Dataset entries Start Marker

/-- The frozen masters of a saved team: itself, and its channels. -/
def SavedTeam.frozenMasters (v : SavedTeam) : Nat :=
  bitAt v.team.frozen 0 + (v.work.filter fun r =>
    match r with
    | .copy c _ => c.isFrozen
    | .array _ | .tempty _ => false).length

/-- The banks of a core. -/
def Core.banks (k : Core) : List Bank := k.active :: (k.shadow.toList ++ k.outgoing.toList)

/-- The frozen masters of the package (R434 step 1). -/
def frozenMasters (s : State) : Nat :=
  ((s.cores.flatMap fun p => p.2.banks).map fun b => scrubTeams b + frozenChannels b).sum +
  (s.gangs.map fun g => (g.saved.map SavedTeam.frozenMasters).sum).sum

/-- The label-station copies of the package. -/
def allCopies (s : State) : Nat :=
  (s.cores.map fun p => p.2.cCopies.length).sum + (s.dies.map fun d => d.copies.length).sum + s.pCopies.length + s.fCopies.length

/-- The records of a queue that are not current removed as by CANCEL (R332). -/
def removeWaiting (s : State) (q : Nat) : State := if (queueView s q).valid then (waitingRecords s q).foldl (fun s n => removeRecord s q n) s else s

/-- Every launch of every world cancelled, and completed with STATUS 2 (R434 step 1, R332). -/
def cancelAll (s : State) : State :=
  let s := (List.range 256).foldl removeWaiting s
  (s.launches.filter fun l => !l.done).foldl (fun s l => completeLaunch s { l with cancelled := true }) s

/-- SCRUB (R434): everything cancelled and killed, packets that wait here refused, the storage wiped, slot 0 keyed afresh. The
record comes with its completion. -/
def scrub (s : State) (fn : Nat) : State :=
  let flags : Byte := Table.getD (mailbox s fn).buffer 32 0
  let x : Scrub := ⟨fn, mailBytes s fn 0 32, flags, (s.keys.filter fun p => p.1 != 0).length, allCopies s, frozenMasters s⟩
  let s := cancelAll (observeEnds s)
  let s := (s.standing ++ s.heldPackets ++ s.messages).foldl (fun s p => refusePacket s p resetInfo) s
  let s := drawOwnerKey (wipeStorage s)
  let s := if flags.getLsbD 0 then { s with mem := [], sectorKeys := [] } else s
  { s with saltin := { s.saltin with
      scrubbing := some x, fmKey := none, fmFullKey := [], seq := 0, numbered := false } }

/-- SCRUB (R434). -/
def execScrub (fn : Nat) (s : State) : Host.Outcome State Fault Refusal := .next <| ownerMail s fn 3 fun s => scrub s fn

/-- ASCII "OZ9SCRUB". -/
def magicScrub : List Byte := [0x4F, 0x5A, 0x39, 0x53, 0x43, 0x52, 0x55, 0x42]

/-- The scrub record's bytes 0 to 255 (R435). -/
def scrubRecord (s : State) (x : Scrub) : List Byte :=
  let u (n : Nat) : List Byte := bytesOfNat 8 n
  magicScrub ++ x.nonce ++ u x.flags.toNat ++ bytesOfDWord s.clock ++ u s.saltin.powerCycles ++ u (384 * 2 * 786432) ++
  u (1536 * 262144) ++ u (4 * 402653184) ++ u (16384 * 2 ^ 20) ++ u (if x.flags.getLsbD 0 then s.memSize else 0) ++ u x.keys ++
  u x.copies ++ u x.masters ++ List.replicate 128 0

/-- A 64-bit counter that saturates, one higher. -/
def satUp (n : Nat) : Nat := min (2 ^ 64 - 1) (n + 1)

/-- SCRUB_COMPLETE (R435): the signed record, and STATUS DONE. -/
def execScrubComplete (s : State) : Host.Outcome State Fault Refusal :=
  .next <|
    match s.saltin.scrubbing with
    | none => s
    | some x =>
      let r := scrubRecord s x
      let s := putMail s x.fn 0 (r ++ fitBytes 512 (Config.identitySign r))
      finishMail { s with saltin := { s.saltin with scrubbing := none, scrubs := satUp s.saltin.scrubs } } x.fn .done 0

/-! ### Readback (R437, R445) -/

/-- Who may read an element: the owner, the guest of a world or of one of several too, or any. -/
inductive Reader where
  | owner
  | guest (world : Nat)
  | guests (worlds : List Nat)
  | any
  deriving DecidableEq, Repr

/-- A byte that a readback address reaches: its value, none where the spec gives its element no layout, and its readers. -/
structure ReadCell where
  value : Option Byte
  reader : Reader
  deriving DecidableEq, Repr

/-- A byte of doublewords. -/
def byteOfWords (ws : List DWord) (o : Nat) : Byte := (listGetD ws (o / 8) 0).extractLsb' (8 * (o % 8)) 8

/-- A team's decoupling counters (R196). -/
def Team.decoupling (tm : Team) : List DWord := [(tm.bqWait1 ++ tm.bqWait0), tm.bqCycles, tm.fullCycles, tm.emptyCycles]

/-- A byte of a team's context region (R214): its label registers, then its decoupling counters; the layout of the rest is open. -/
def contextCell (tm : Team) (o : Nat) : Option Byte :=
  let ws := tm.labels ++ tm.decoupling
  if o < 8 * ws.length then some (byteOfWords ws o) else none

/-- A byte of a team area (R214). -/
def areaByte (tm : Team) (o : Nat) : Option Byte :=
  let d := tm.decl
  let r1 := round512 (256 + 32 * (d.strands + 1))
  let r2 := r1 + round512 (4 * d.strands * d.wregs + 4 * d.kregs)
  let t := teamArea d - 512 * d.tiles.sum
  if r1 ≤ o ∧ o < r1 + 4 * d.strands * d.wregs then
    let x := o - r1
    (tm.strands[x / (4 * d.wregs)]?).map fun sl => byteOfWords (dwordsOfBytes 58 sl.regBytes) (x % (4 * d.wregs))
  else if r1 + 4 * d.strands * d.wregs ≤ o ∧ o < r1 + 4 * d.strands * d.wregs + 4 * d.kregs then
    some (byteOfWords (dwordsOfBytes 58 tm.addr.regBytes) (o - r1 - 4 * d.strands * d.wregs))
  else if r2 ≤ o ∧ o < t then none
  else if t ≤ o then some (Memory.read tm.scratch (o - t))
  else contextCell tm o

/-- A byte of a bank: of the team area that holds it, in team-slot order; past the areas what the core cache holds, in an open layout, or
zero where it holds nothing (R215, R219). -/
def bankByte (cached : Bool) : Table Team → Nat → ReadCell
  | [], _ => ⟨if cached then none else some 0, .owner⟩
  | (_, tm) :: rest, o =>
    if o < teamArea tm.decl then ⟨areaByte tm o, .guest tm.world⟩ else bankByte cached rest (o - teamArea tm.decl)

/-- SPACE 0x01: a byte of a core's active bank, or of its other bank, which is zero once cleared (R219). -/
def readBank (s : State) (c bank o : Nat) : Option ReadCell :=
  if 786432 ≤ o then none
  else
    let k := core s c
    let b := if bank = 0 then some k.active else k.shadow <|> k.outgoing
    some (match b with
      | none => ⟨some 0, .owner⟩
      | some b => bankByte (b.stackLines != [] || (bank == 0 && k.copies != [])) b.teams o)

/-- A barrier as R277 lays it out. -/
def Barrier.words (b : Barrier) : List DWord := [b.phase ++ BitVec.ofInt 32 b.arem, BitVec.ofInt 64 b.brem]

/-- A tile's bits (R241): MAP, CLAIM, and STATUS with ERROFF. -/
def Tile.words (x : Tile) : List DWord := [x.map, x.claim, BitVec.ofNat 64 (x.status.toNat * 2 ^ 32 + x.errOff.toNat)]

/-- The state of a queue element as a readback shows it (log 21). -/
def ElemState.code : ElemState → Byte
  | .pending => 0 | .sent _ => 1 | .arrived _ => 2 | .failed _ => 3 | .performed => 4 | .poisoned _ => 5

/-- The words of a team's context in SPACE 0x02 (log 21): its label words, decoupling counters, 16 barriers, 64 tiles, and of each queue
the entries made or popped and those it holds. -/
def Team.contextWords (tm : Team) : List DWord :=
  tm.labels ++ tm.decoupling ++ ((List.range 16).flatMap fun n => (listGetD tm.bars n ⟨0, 0, 0, none, none⟩).words) ++
  ((List.range 64).flatMap fun n => (listGetD tm.tiles n ⟨0, 0, 0, 0, []⟩).words) ++
  (tm.fqueues.flatMap fun q => [BitVec.ofNat 64 q.made, BitVec.ofNat 64 q.entries.length]) ++
  tm.bqueues.flatMap fun q => [BitVec.ofNat 64 q.popped, BitVec.ofNat 64 q.entries.length]

/-- The elements' states of a team's forward queues, in order. -/
def Team.elementCodes (tm : Team) : List Byte :=
  tm.fqueues.flatMap fun q => q.entries.flatMap fun e => e.elems.map fun x => x.state.code

/-- A byte of a team's context: its words, then the states of its queues' elements; zero past them. -/
def Team.contextByte (tm : Team) (o : Nat) : Byte :=
  let ws := tm.contextWords
  if o < 8 * ws.length then byteOfWords ws o else listGetD tm.elementCodes (o - 8 * ws.length) 0

/-- SPACE 0x02: the context of the team in slot i of a core's active bank, from OFFSET 0x10_0000 x i on (log 21); zero where the slot is
free. -/
def readContext (s : State) (c o : Nat) : Option ReadCell :=
  if 16 * 0x100000 ≤ o then none
  else match Table.get (core s c).active.teams (o / 0x100000) with
    | none => some ⟨some 0, .owner⟩
    | some tm => some ⟨some (tm.contextByte (o % 0x100000)), .guest tm.world⟩

/-- An allowance entry as a doubleword (R401). -/
def allowWord (k : Core) (e : Nat) : DWord :=
  let a := allowAt k e
  if e = 31 then
    BitVec.ofNat 64 (2 ^ 63 + 0x1FFF * 2 ^ 48 + k.world % 65536 * 2 ^ 32 + a.alw % 256 * 2 ^ 24 +
      min 255 a.waiters.length * 65536 + a.sent % 65536)
  else
    BitVec.ofNat 64 (bitAt a.bound 63 + a.pkg % 8192 * 2 ^ 48 + a.world % 65536 * 2 ^ 32 + a.alw % 256 * 2 ^ 24 +
      min 255 a.waiters.length * 65536 + a.sent % 65536)

/-- A byte of label-station copies, 16 bytes each; zero beyond those held. -/
def copyByte (cs : List EntryCopy) (reader : EntryCopy → Reader) (o : Nat) : ReadCell :=
  match cs[o / 16]? with
  | none => ⟨some 0, .owner⟩
  | some c => ⟨some (byteOfWords [c.d0, c.d1] (o % 16)), reader c⟩

/-- SPACE 0x05: the D copies of a die, and on die 0 from 0x8000 on the P copies and from 0x2_8000 on the F copies (log 21). -/
def readStations (s : State) (d o : Nat) : Option ReadCell :=
  if o < 0x8000 then some (copyByte (die s d).copies (fun c => .guest c.scope) o)
  else if d = 0 ∧ o < 0x28000 then some (copyByte s.pCopies (fun _ => .owner) (o - 0x8000))
  else if d = 0 ∧ o < 0x38000 then some (copyByte s.fCopies (fun _ => .owner) (o - 0x28000))
  else none

/-- The worlds whose windows of a die's weight store hold an offset (R298), among the worlds that may run. -/
def windowWorlds (s : State) (d wa : Nat) : Reader :=
  .guests ((s.regs.wkey.filter fun p =>
      match worldDesc s d p.1 with
      | none => false
      | some ds =>
        let w := weightWindow ds
        decide (65536 * w.1 ≤ wa ∧ wa < 65536 * (w.1 + w.2))).map (·.1))

/-- SPACE 0x06: what a home slice holds (R293, R295; log 21): the 128 bytes of each of its 2,048 places, then, eight bytes a place, wts and
rts, then, 64 bytes for each of 64 entries, the line and the set of cores of its waiter table; zero where it holds nothing. -/
def readSlice (s : State) (h o : Nat) : Option ReadCell :=
  let ls := (s.lines.filter fun p => homeSlice p.1 == h)
  if o < 0x40000 then
    some ⟨some (match ls[o / 128]? with
      | none => 0
      | some p => Memory.read s.mem (128 * p.1 + o % 128)), .owner⟩
  else if o < 0x44000 then
    some ⟨some (match ls[(o - 0x40000) / 8]? with
      | none => 0
      | some p => byteOfWords [p.2.rts ++ p.2.wts] (o % 8)), .owner⟩
  else if o < 0x45000 then
    some ⟨some (match (s.waiters.filter fun w => homeSlice w.1 == h)[(o - 0x44000) / 64]? with
      | none => 0
      | some w => listGetD (bytesOfNat 64 (w.1 + (w.2.map fun c => 2 ^ (64 + c)).sum)) (o % 64) 0), .owner⟩
  else none

/-- SPACE 0x09: eight bytes for each bank of a core, the teams that have been saved from it (R219; log 21), for the guest of the bank's
world too. -/
def readSpill (s : State) (c o : Nat) : Option ReadCell :=
  let k := core s c
  let reader (b : Option Bank) : Reader := match b.bind fun b => b.teams.head? with
    | none => .owner
    | some p => .guest p.2.world
  if o < 8 then some ⟨some 0, reader (some k.active)⟩
  else if o < 16 then some ⟨some (byteOfWords [BitVec.ofNat 64 k.spilled] (o % 8)), reader (k.shadow <|> k.outgoing)⟩
  else none

/-- SPACE 0x07: a byte of a bank of a die's weight store (R300). -/
def readWeights (s : State) (d bank o : Nat) : Option ReadCell :=
  if 32 ≤ bank ∨ 12582912 ≤ o then none
  else
    let wa := (o / 4096 * 32 + bank) * 4096 + o % 4096
    some ⟨some (Memory.read (die s d).weights wa), windowWorlds s d wa⟩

Dataset entries End Marker

**Instructions to follow**: Restate verbatim all lines from the start of the data through the line containing "of a core. -/", with both ends kept.

**Result of this task**:
/-- The frozen masters of a saved team: itself, and its channels. -/
def SavedTeam.frozenMasters (v : SavedTeam) : Nat :=
  bitAt v.team.frozen 0 + (v.work.filter fun r =>
    match r with
    | .copy c _ => c.isFrozen
    | .array _ | .tempty _ => false).length

/-- The banks of a core. -/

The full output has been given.